Changing voting patterns at the UN?

The UNESCO vote denying the Jewish connection to the Temple Mount and Western Wall does not bode well for the PM’s promise that things are changing at the UN.

The Temple Mount complex in Jerusalem  (photo credit: REUTERS)
The Temple Mount complex in Jerusalem
(photo credit: REUTERS)
‘What I’m about to say is going to shock you: Israel has a bright future at the UN,” was how Prime Minister Benjamin Netanyahu open his speech to the United Nations General Assembly in New York last month.
Netanyahu listed the litany of absurd UN resolutions against Israel and its obsession with the Jewish state. He spoke about the “joke called the UN Human Rights Council, which each year condemns Israel more than all of the countries of the world combined” and of UNESCO, which passed a resolution last year denying the connection between the Jewish people and its holiest site, the Temple Mount.
“That’s just as absurd as denying the connection between the Great Wall of China and China,” Netanyahu told the assembly. It is and he is right.
But Netanyahu also told the assembly that all of that is about to change “a lot sooner than you think.”
Netanyahu explained that Israel has relations with double the number of countries it did 30 years ago when he was ambassador, that Israel’s capabilities in fighting terrorism, its technological ingenuity, its scientific prowess, its cybersecurity knowhow and its agricultural genius were all changing the way Israel is perceived.
The day is not far off, he added, when Israel “will be able to rely on many countries to stand with us at the UN.”
The belief that Israel’s increasing weight in the international arena can and should also be reflected in international forums is a theme the prime minister has been pushing strongly of late. He said the same in meetings with the Israeli media recently, including with the editorial board of The Jerusalem Post.
In all fairness, the prime minister did not say that the change would be just around the corner. During a trip to Africa in the summer he gave a decade as a timeline to achieve the goal of changing the automatic majority against Israel at the world body.
Yesterday UNESCO once again voted on a resolution that denies historical Jewish ties to the Temple Mount and the Western Wall.
The vote was only preliminary and the formal vote will take place only next week, but it is hardly an auspicious start to Netanyahu’s forecasted metamorphosis of the United Nations – more like a resounding slap in the face.
The vote was approved by 26 states, 24 abstained and only six voted against – the United States, Great Britain, Lithuania, the Netherlands, Germany and Estonia.
Israel’s ambassador to UNESCO, Carmel Shama Hacohen, noted the fact that several countries had reversed their ballots from the previous vote. One was France, whose vote had sparked a diplomatic crisis between the countries, followed by Sweden, Slovenia, India, Argentina, and Togo. They all switched their vote from in favor to abstain and, as Hacohen pointed out, none of the European countries voted in favor of the resolution.

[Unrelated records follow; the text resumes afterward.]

-- ==== Sys2Proof/Laws/Lanes.lean ====
section
/-! SUPPORT. What an instruction comes to whose threads act each on its own registers and queues, and one whose threads act in order on
the shared state, where every attempt succeeds. -/

namespace Sys2Proof.Machine

open Sys2Proof.Safety

theorem putLane_thr_same (s : State) (k : Nat) (l : Lane) : (s.putLane k l).thr k = l.th := by
  simp [State.putLane]

theorem putLane_thr_ne (s : State) (k n : Nat) (l : Lane) (h : n ≠ k) : (s.putLane k l).thr n = s.thr n := by
  simp [State.putLane, State.thr_modThr_ne s _ _ _ h]

theorem putLane_pair_same (s : State) (k : Nat) (l : Lane) : (s.putLane k l).pair (pairOf k) = l.p := by
  simp [State.putLane]

theorem putLane_pair_ne (s : State) (k n : Nat) (l : Lane) (h : n ≠ pairOf k) : (s.putLane k l).pair n = s.pair n := by
  unfold State.putLane
  rw [State.pair_modPair_ne _ _ _ _ h]
  rfl

/-- The state with the lanes of successful attempts put back. -/
def putLanes (c : Cur) (s : State) (rs : List (Nat × Try Lane)) : State :=
  rs.foldl (fun s e => match e.2 with | .ok l => s.putLane (c.key e.1) l | _ => s) s

theorem putLanes_frame (c : Cur) (rs : List (Nat × Try Lane)) (s : State) :
    putLanes c s rs = { s with threads := (putLanes c s rs).threads, pairs := (putLanes c s rs).pairs } := by
  induction rs generalizing s with
  | nil => rfl
  | cons e t ih =>
    unfold putLanes at *
    simp only [List.foldl_cons]
    rw [ih]
    cases e.2 <;> rfl

theorem putLanes_thr_ne (c : Cur) (rs : List (Nat × Try Lane)) (s : State) (k : Nat) (h : ∀ e ∈ rs, c.key e.1 ≠ k) :
    (putLanes c s rs).thr k = s.thr k := by
  induction rs generalizing s with
  | nil => rfl
  | cons e t ih =>
    unfold putLanes at *
    simp only [List.foldl_cons]
    rw [ih _ (fun x hx => h x (List.mem_cons_of_mem _ hx))]
    cases e.2 <;> simp [putLane_thr_ne _ _ _ _ (Ne.symm (h e List.mem_cons_self))]

theorem putLanes_pair_ne (c : Cur) (rs : List (Nat × Try Lane)) (s : State) (n : Nat) (h : ∀ e ∈ rs, pairOf (c.key e.1) ≠ n) :
    (putLanes c s rs).pair n = s.pair n := by
  induction rs generalizing s with
  | nil => rfl
  | cons e t ih =>
    unfold putLanes at *
    simp only [List.foldl_cons]
    rw [ih _ (fun x hx => h x (List.mem_cons_of_mem _ hx))]
    cases e.2 <;> simp [putLane_pair_ne _ _ _ _ (Ne.symm (h e List.mem_cons_self))]

/-- Attempts from one state depend on the thread alone, so one that stands twice in a list is the same both times. -/
theorem putLanes_thr (c : Cur) (act : List Nat) (f : Nat → Try Lane) (s : State) (u : Nat) (hu : u ∈ act) (l : Lane)
    (hl : f (c.key u) = .ok l) : (putLanes c s (act.map (fun t => (t, f (c.key t))))).thr (c.key u) = l.th := by
  induction act generalizing s with
  | nil => cases hu
  | cons t ts ih =>
    simp only [List.map_cons]
    by_cases hin : u ∈ ts
    · unfold putLanes at *
      simp only [List.foldl_cons]
      exact ih _ hin
    · have ht : t = u := by
        rcases List.mem_cons.mp hu with h | h
        · exact h.symm
        · exact absurd h hin
      subst ht
      by_cases hk : ∃ v ∈ ts, c.key v = c.key t
      · obtain ⟨v, hv, he⟩ := hk
        have : v = t := by unfold Cur.key tkey at he; omega
        exact absurd (this ▸ hv) hin
      · have hne : ∀ e ∈ ts.map (fun t => (t, f (c.key t))), c.key e.1 ≠ c.key t := by
          intro e he
          obtain ⟨v, hv, rfl⟩ := List.mem_map.mp he
          exact fun h => hk ⟨v, hv, h⟩
        have := putLanes_thr_ne c (ts.map (fun t => (t, f (c.key t)))) (s.putLane (c.key t) l) (c.key t) hne
        unfold putLanes at *
        simp only [List.foldl_cons, hl]
        rw [this, putLane_thr_same]

theorem putLanes_pair (c : Cur) (act : List Nat) (f : Nat → Try Lane) (s : State) (u : Nat) (hu : u ∈ act) (l : Lane)
    (hl : f (c.key u) = .ok l) (ha : Alone c act u) :
    (putLanes c s (act.map (fun t => (t, f (c.key t))))).pair (pairOf (c.key u)) = l.p := by
  induction act generalizing s with
  | nil => cases hu
  | cons t ts ih =>
    simp only [List.map_cons]
    have ha' : Alone c ts u := fun v hv => ha v (List.mem_cons_of_mem _ hv)
    by_cases hin : u ∈ ts
    · unfold putLanes at *
      simp only [List.foldl_cons]
      exact ih _ hin ha'
    · have ht : t = u := by
        rcases List.mem_cons.mp hu with h | h
        · exact h.symm
        · exact absurd h hin
      subst ht
      have hne : ∀ e ∈ ts.map (fun t => (t, f (c.key t))), pairOf (c.key e.1) ≠ pairOf (c.key t) := by
        intro e he
        obtain ⟨v, hv, rfl⟩ := List.mem_map.mp he
        intro h
        have := ha v (List.mem_cons_of_mem _ hv) h
        exact hin (this ▸ hv)
      have := putLanes_pair_ne c (ts.map (fun t => (t, f (c.key t)))) (s.putLane (c.key t) l) (pairOf (c.key t)) hne
      unfold putLanes at *
      simp only [List.foldl_cons, hl]
      rw [this, putLane_pair_same]

theorem zeroDst_eq (s : State) (c : Cur) (act : List Nat) (p : Pfx) (z : Thread → Thread) :
    s.zeroDst c act p z = { s with threads := (s.zeroDst c act p z).threads } := by
  unfold State.zeroDst
  split
  · exact foldl_modThr_threads (s.inactive c act) c.key (fun _ => z) s
  · rfl

theorem mem_inactive {s : State} {c : Cur} {act : List Nat} {u : Nat} :
    u ∈ s.inactive c act ↔ u ∈ (s.grp c.gid).members ∧ u ∉ act := by
  simp [State.inactive]

theorem key_inj {c : Cur} {u v : Nat} (h : c.key u = c.key v) : u = v := by
  unfold Cur.key tkey at h; omega

theorem zeroDst_thr (s : State) (c : Cur) (act : List Nat) (p : Pfx) (z : Thread → Thread) (hz : ∀ t, z (z t) = z t) (u : Nat) :
    (s.zeroDst c act p z).thr (c.key u) =
      if p.zeroes = true ∧ u ∈ (s.grp c.gid).members ∧ u ∉ act then z (s.thr (c.key u)) else s.thr (c.key u) := by
  unfold State.zeroDst
  by_cases hp : p.zeroes
  · simp only [hp, if_true, true_and]
    by_cases hu : u ∈ s.inactive c act
    · rw [foldl_modThr_mem (s.inactive c act) c.key z hz s (c.key u) ⟨u, hu, rfl⟩]
      simp [mem_inactive.mp hu]
    · rw [foldl_modThr_ne (s.inactive c act) c.key (fun _ => z) s (c.key u) (fun t ht he => hu (key_inj he ▸ ht))]
      rw [mem_inactive] at hu
      simp [hu]
  · simp [hp]

theorem zeroDst_outside (s : State) (c : Cur) (act : List Nat) (p : Pfx) (z : Thread → Thread) (k : Nat)
    (h : Outside s c k) : (s.zeroDst c act p z).thr k = s.thr k := by
  unfold State.zeroDst
  split
  · exact foldl_modThr_ne _ c.key (fun _ => z) s k (fun t ht => h t (mem_inactive.mp ht).1)
  · rfl

/-- An instruction of attempts from one state, all of which succeed. -/
theorem runLanes_ok {s : State} {c : Cur} {act : List Nat} {p : Pfx} {z : Thread → Thread} {f : Nat → Try Lane}
    (hf : ∀ u ∈ act, ∃ l, f (c.key u) = .ok l) : s.runLanes c act p z f =
      .next (((putLanes c s (act.map (fun t => (t, f (c.key t))))).zeroDst c act p z).retire c) := by
  unfold State.runLanes
  exact settle_ok (allOk_map (f := fun t => f (c.key t)) hf) _

/-- What it leaves: each active thread as its attempt says, the inactive ones with their destinations cleared where the prefix says
so, everything else as before. -/
theorem runLanes_spec {s : State} {c : Cur} {act : List Nat} {p : Pfx} {z : Thread → Thread} {f : Nat → Try Lane}
    (hz : ∀ t, z (z t) = z t) (hm : ∀ u ∈ act, u ∈ (s.grp c.gid).members) (hf : ∀ u ∈ act, ∃ l, f (c.key u) = .ok l) :
    ∃ t, s.runLanes c act p z f = .next t ∧ Frame s t ∧ MovesOn s t c ∧
      (∀ u ∈ act, ∀ l, f (c.key u) = .ok l →
        t.thr (c.key u) = doneThread (s.grp c.gid).priv l.th ∧ (Alone c act u → t.pair (pairOf (c.key u)) = l.p)) ∧
      (∀ u ∈ (s.grp c.gid).members, u ∉ act →
        t.thr (c.key u) = doneThread (s.grp c.gid).priv (if p.zeroes then z (s.thr (c.key u)) else s.thr (c.key u))) ∧
      (∀ k, Outside s c k → t.thr k = s.thr k) ∧ (∀ n, NoPair c act n → t.pair n = s.pair n) := by
  refine ⟨_, runLanes_ok hf, ?_⟩
  generalize hP : putLanes c s (act.map (fun t => (t, f (c.key t)))) = a
  have ha := putLanes_frame c (act.map (fun t => (t, f (c.key t)))) s
  rw [hP] at ha
  generalize hZ : a.zeroDst c act p z = b
  have hb := zeroDst_eq a c act p z
  rw [hZ] at hb
  have hr := retire_frame b c
  have ga : ∀ g, a.grp g = s.grp g := fun g => by rw [ha]; rfl
  have gb : ∀ g, b.grp g = s.grp g := fun g => by rw [hb]; exact ga g
  have gg : b.groups = s.groups := by rw [hb]; simp only; rw [ha]
  have pb : ∀ n, b.pair n = a.pair n := fun n => by rw [hb]; rfl
  have pr : ∀ n, (b.retire c).pair n = b.pair n := fun n => by
    unfold OnlyThreads at hr
    have h := congrArg State.pairs hr
    simp only at h
    simp [State.pair, h]
  have hFrame : { b.retire c with threads := s.threads, pairs := s.pairs, groups := s.groups, splits := s.splits } = s := by
    unfold OnlyThreads at hr
    have h2 := congrArg (fun x : State => { x with threads := s.threads, pairs := s.pairs, groups := s.groups, splits := s.splits }) hr
    simp only at h2
    refine h2.trans ?_
    rw [hb]; simp only; rw [ha]
  refine ⟨⟨hFrame, fun l => ?_⟩, ?_, ?_, ?_, ?_, ?_⟩
  · exact readM_congr (by have h := congrArg State.mem hFrame; simpa using h) (by have h := congrArg State.teams hFrame; simpa using h) l
  · have h := retire_moves b c
    unfold MovesOn at *
    rw [gg, gb] at h
    exact h
  · intro u hu l hl
    have hmu := hm u hu
    refine ⟨?_, fun hal => ?_⟩
    · rw [retire_thr, gb, if_pos ⟨u, hmu, rfl⟩, ← hZ, zeroDst_thr a c act p z hz, if_neg (by simp [hu]), ← hP,
        putLanes_thr c act f s u hu l hl]
    · rw [pr, pb, ← hP, putLanes_pair c act f s u hu l hl hal]
  · intro u hmu hu
    rw [retire_thr, gb, if_pos ⟨u, hmu, rfl⟩, ← hZ, zeroDst_thr a c act p z hz, ga]
    have hne : a.thr (c.key u) = s.thr (c.key u) := by
      rw [← hP]
      refine putLanes_thr_ne c _ s _ (fun e he => ?_)
      obtain ⟨v, hv, rfl⟩ := List.mem_map.mp he
      exact fun h => hu (key_inj h ▸ hv)
    rw [hne]
    simp [hmu, hu]
  · intro k hk
    rw [retire_thr, gb, if_neg (fun ⟨u, hu, he⟩ => hk u hu he), ← hZ, zeroDst_outside a c act p z k (by unfold Outside; rw [ga]; exact hk), ← hP]
    refine putLanes_thr_ne c _ s _ (fun e he => ?_)
    obtain ⟨v, hv, rfl⟩ := List.mem_map.mp he
    exact hk v (hm v hv)
  · intro n hn
    rw [pr, pb, ← hP]
    refine putLanes_pair_ne c _ s _ (fun e he => ?_)
    obtain ⟨v, hv, rfl⟩ := List.mem_map.mp he
    exact hn v hv

/-- Steps in order that all succeed: the attempts are all successful, and the state is the one after the last. -/
theorem seqTry_ok (c : Cur) (f : State → Nat → Try State) (ts : List Nat) (s s' : State) (h : inOrder c f ts s = some s') :
    AllOk (s.seqTry c ts f).1 ∧ (s.seqTry c ts f).2 = s' := by
  induction ts generalizing s with
  | nil => simp only [inOrder, Option.some.injEq] at h; subst h; exact ⟨fun e he => absurd he (by simp [State.seqTry]), rfl⟩
  | cons t ts ih =>
    unfold inOrder at h
    unfold State.seqTry
    split at h
    · rename_i s1 h1
      have hi := ih s1 h
      simp only [h1]
      refine ⟨fun e he => ?_, hi.2⟩
      rcases List.mem_cons.mp he with rfl | he
      · exact ⟨s1, rfl⟩
      · exact hi.1 e he
    · cases h

theorem seqSteps_ok (c : Cur) (f : State → Nat → Try State) (ts : List Nat) (s s' : State) (h : inOrder c f ts s = some s') :
    (s.seqSteps c ts f).2.1 = none ∧ (s.seqSteps c ts f).2.2 = s' := by
  induction ts generalizing s with
  | nil => simp only [inOrder, Option.some.injEq] at h; subst h; exact ⟨rfl, rfl⟩
  | cons t ts ih =>
    unfold inOrder at h
    unfold State.seqSteps
    split at h
    · rename_i s1 h1
      simp only [h1]
      exact ih s1 h
    · cases h

/-- An instruction of steps in order, all of which succeed. -/
theorem runSeq_ok {s s' : State} {c : Cur} {act : List Nat} {p : Pfx} {z : Thread → Thread} {f : State → Nat → Try State}
    (h : inOrder c f act s = some s') : s.runSeq c act p z f = .next ((s'.zeroDst c act p z).retire c) := by
  have h1 := seqTry_ok c f act s s' h
  unfold State.runSeq
  rw [← h1.2]
  exact settle_ok h1.1 _

/-- An instruction of R405 whose checks and steps all succeed. -/
theorem runSteps_ok {s s' : State} {c : Cur} {act : List Nat} {p : Pfx} {z : Thread → Thread} {check : Nat → Try Unit}
    {f : State → Nat → Try State} (hc : ∀ u ∈ act, check (c.key u) = .ok ()) (h : inOrder c f act s = some s') :
    s.runSteps c act p z check f = .next ((s'.zeroDst c act p z).retire c) := by
  obtain ⟨h1, h2⟩ := seqSteps_ok c f act s s' h
  have ha : AllOk (act.map (fun t => (t, check (c.key t)))) := allOk_map (f := fun t => check (c.key t)) (fun u hu => ⟨(), hc u hu⟩)
  unfold State.runSteps
  generalize hq : s.seqSteps c act f = q at h1 h2
  obtain ⟨d, x, s1⟩ := q
  subst h1 h2
  exact settle_ok ha _

/-- What follows the last step: the inactive destinations are cleared where the prefix says so, and the group moves on. -/
theorem commit_spec (s' : State) (c : Cur) (act : List Nat) (p : Pfx) (z : Thread → Thread) (hz : ∀ t, z (z t) = z t) :
    FramePairs s' ((s'.zeroDst c act p z).retire c) ∧ MovesOn s' ((s'.zeroDst c act p z).retire c) c ∧
      (∀ u ∈ (s'.grp c.gid).members, ((s'.zeroDst c act p z).retire c).thr (c.key u) = doneThread (s'.grp c.gid).priv
        (if p.zeroes = true ∧ u ∉ act then z (s'.thr (c.key u)) else s'.thr (c.key u))) ∧
      (∀ k, Outside s' c k → ((s'.zeroDst c act p z).retire c).thr k = s'.thr k) := by
  generalize hZ : s'.zeroDst c act p z = b
  have hb := zeroDst_eq s' c act p z
  rw [hZ] at hb
  have gb : ∀ g, b.grp g = s'.grp g := fun g => by rw [hb]; rfl
  have gg : b.groups = s'.groups := by rw [hb]
  have hr := retire_frame b c
  have hFrame : { b.retire c with threads := s'.threads, groups := s'.groups, splits := s'.splits } = s' := by
    unfold OnlyThreads at hr
    have h2 := congrArg (fun x : State => { x with threads := s'.threads, groups := s'.groups, splits := s'.splits }) hr
    simp only at h2
    refine h2.trans ?_
    rw [hb]
  refine ⟨⟨hFrame, fun l => ?_⟩, ?_, ?_, ?_⟩
  · exact readM_congr (by have h := congrArg State.mem hFrame; simpa using h) (by have h := congrArg State.teams hFrame; simpa using h) l
  · have h := retire_moves b c
    unfold MovesOn at *
    rw [gg, gb] at h
    exact h
  · intro u hu
    rw [retire_thr, gb, if_pos ⟨u, hu, rfl⟩, ← hZ, zeroDst_thr s' c act p z hz]
    simp [hu]
  · intro k hk
    rw [retire_thr, gb, if_neg (fun ⟨u, hu, he⟩ => hk u hu he), ← hZ, zeroDst_outside s' c act p z k hk]

end Sys2Proof.Machine
end

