theorem atomMaxN (p : Pfx) (w : Bool) (d : BitVec 5) (a b : Src) : Statement (.atomMaxN p w d a b) := by
  intro r hr hw
  obtain rfl : mkRaw p b.imm24 28 2 (BitVec.ofBool w ++ 1#1 ++ d) a.code b.code = r := Option.some.inj hr
  simp only [Instr.wf, Bool.and_eq_true] at hw
  refine ⟨rfl, ?_⟩
  show (fun r : Raw => r.with .gz true .atom fun p => withSrc .aOnly false r.a none fun a => withSrc .aOnly false r.b r.imx fun b => .ok (if r.d.getLsbD 5 then .atomMaxN p (r.d.getLsbD 6) (r.d.extractLsb' 0 5) a b else .atomMax p (r.d.getLsbD 6) (r.d.extractLsb' 0 5) a b)) (mkRaw p b.imm24 28 2 (BitVec.ofBool w ++ 1#1 ++ d) a.code b.code) = _
  refine (with_ok (pfx_imx _ _ _ _ _ (hw.1)) _).trans ?_
  refine (withSrc_ok (srcOf_code _ _ (hw.2)) _).trans ?_
  refine (withSrc_ok (srcOf_imm24 _) _).trans ?_
  simp [mkRaw, atomBits, -BitVec.getLsbD_eq_getElem]

theorem atomAnd (p : Pfx) (w : Bool) (d : BitVec 5) (a b : Src) : Statement (.atomAnd p w d a b) := by
  intro r hr hw
  obtain rfl : mkRaw p b.imm24 28 3 (BitVec.ofBool w ++ 0#1 ++ d) a.code b.code = r := Option.some.inj hr
  simp only [Instr.wf, Bool.and_eq_true] at hw
  refine ⟨rfl, ?_⟩
  show (fun r : Raw => r.with .gz true .atom fun p => withSrc .aOnly false r.a none fun a => withSrc .aOnly false r.b r.imx fun b => check .aOnly false (!r.d.getLsbD 5) (.atomAnd p (r.d.getLsbD 6) (r.d.extractLsb' 0 5) a b)) (mkRaw p b.imm24 28 3 (BitVec.ofBool w ++ 0#1 ++ d) a.code b.code) = _
  refine (with_ok (pfx_imx _ _ _ _ _ (hw.1)) _).trans ?_
  refine (withSrc_ok (srcOf_code _ _ (hw.2)) _).trans ?_
  refine (withSrc_ok (srcOf_imm24 _) _).trans ?_
  simp [check, mkRaw, atomBits, -BitVec.getLsbD_eq_getElem]

theorem atomOr (p : Pfx) (w : Bool) (d : BitVec 5) (a b : Src) : Statement (.atomOr p w d a b) := by
  intro r hr hw
  obtain rfl : mkRaw p b.imm24 28 4 (BitVec.ofBool w ++ 0#1 ++ d) a.code b.code = r := Option.some.inj hr
  simp only [Instr.wf, Bool.and_eq_true] at hw
  refine ⟨rfl, ?_⟩
  show (fun r : Raw => r.with .gz true .atom fun p => withSrc .aOnly false r.a none fun a => withSrc .aOnly false r.b r.imx fun b => check .aOnly false (!r.d.getLsbD 5) (.atomOr p (r.d.getLsbD 6) (r.d.extractLsb' 0 5) a b)) (mkRaw p b.imm24 28 4 (BitVec.ofBool w ++ 0#1 ++ d) a.code b.code) = _
  refine (with_ok (pfx_imx _ _ _ _ _ (hw.1)) _).trans ?_
  refine (withSrc_ok (srcOf_code _ _ (hw.2)) _).trans ?_
  refine (withSrc_ok (srcOf_imm24 _) _).trans ?_
  simp [check, mkRaw, atomBits, -BitVec.getLsbD_eq_getElem]

theorem atomXor (p : Pfx) (w : Bool) (d : BitVec 5) (a b : Src) : Statement (.atomXor p w d a b) := by
  intro r hr hw
  obtain rfl : mkRaw p b.imm24 28 5 (BitVec.ofBool w ++ 0#1 ++ d) a.code b.code = r := Option.some.inj hr
  simp only [Instr.wf, Bool.and_eq_true] at hw
  refine ⟨rfl, ?_⟩
  show (fun r : Raw => r.with .gz true .atom fun p => withSrc .aOnly false r.a none fun a => withSrc .aOnly false r.b r.imx fun b => check .aOnly false (!r.d.getLsbD 5) (.atomXor p (r.d.getLsbD 6) (r.d.extractLsb' 0 5) a b)) (mkRaw p b.imm24 28 5 (BitVec.ofBool w ++ 0#1 ++ d) a.code b.code) = _
  refine (with_ok (pfx_imx _ _ _ _ _ (hw.1)) _).trans ?_
  refine (withSrc_ok (srcOf_code _ _ (hw.2)) _).trans ?_
  refine (withSrc_ok (srcOf_imm24 _) _).trans ?_
  simp [check, mkRaw, atomBits, -BitVec.getLsbD_eq_getElem]

theorem atomXchg (p : Pfx) (w : Bool) (d : BitVec 5) (a b : Src) : Statement (.atomXchg p w d a b) := by
  intro r hr hw
  obtain rfl : mkRaw p b.imm24 28 6 (BitVec.ofBool w ++ 0#1 ++ d) a.code b.code = r := Option.some.inj hr
  simp only [Instr.wf, Bool.and_eq_true] at hw
  refine ⟨rfl, ?_⟩
  show (fun r : Raw => r.with .gz true .atom fun p => withSrc .aOnly false r.a none fun a => withSrc .aOnly false r.b r.imx fun b => check .aOnly false (!r.d.getLsbD 5) (.atomXchg p (r.d.getLsbD 6) (r.d.extractLsb' 0 5) a b)) (mkRaw p b.imm24 28 6 (BitVec.ofBool w ++ 0#1 ++ d) a.code b.code) = _
  refine (with_ok (pfx_imx _ _ _ _ _ (hw.1)) _).trans ?_
  refine (withSrc_ok (srcOf_code _ _ (hw.2)) _).trans ?_
  refine (withSrc_ok (srcOf_imm24 _) _).trans ?_
  simp [check, mkRaw, atomBits, -BitVec.getLsbD_eq_getElem]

But it can also be seen as a failure that Israel failed to get so many European countries to vote against such an obviously false and malicious resolution – a resolution that really does, as Netanyahu pointed out in his UN speech, make an organization that started out as a moral force into a moral farce.
The Christian European countries after all share a legacy with the Jewish people that is ipso facto denied by the denial of Jewish ties to the holy sites. If there is no Jewish legacy at the Temple Mount, then surely by extension there is no Christian legacy there either.
China, with which Israel enjoys constantly improving relations and booming trade ties, voted for the resolution, as did Russia, with whose President Vladimir Putin Netanyahu meets on a regular basis. Vietnam, a country with which trade ties are growing exponentially, also cast its vote for the resolution.
Netanyahu also spoke at the UN of changing Arab attitudes, although Egypt, Jordan, and Qatar were sponsors of the UNICEF resolution.
Diplomatic sources described the vote as a step down the path to changing voting patterns, noting that several countries had switched their ballot and that the preamble to the resolution had stated the importance of Jerusalem to Jews, Christians and Muslims.
Nevertheless, the passing of such a bizarre, biased, overtly false and even antisemitic resolution does not bode well for Israel’s diplomacy and the hope for a new spirit at the UN.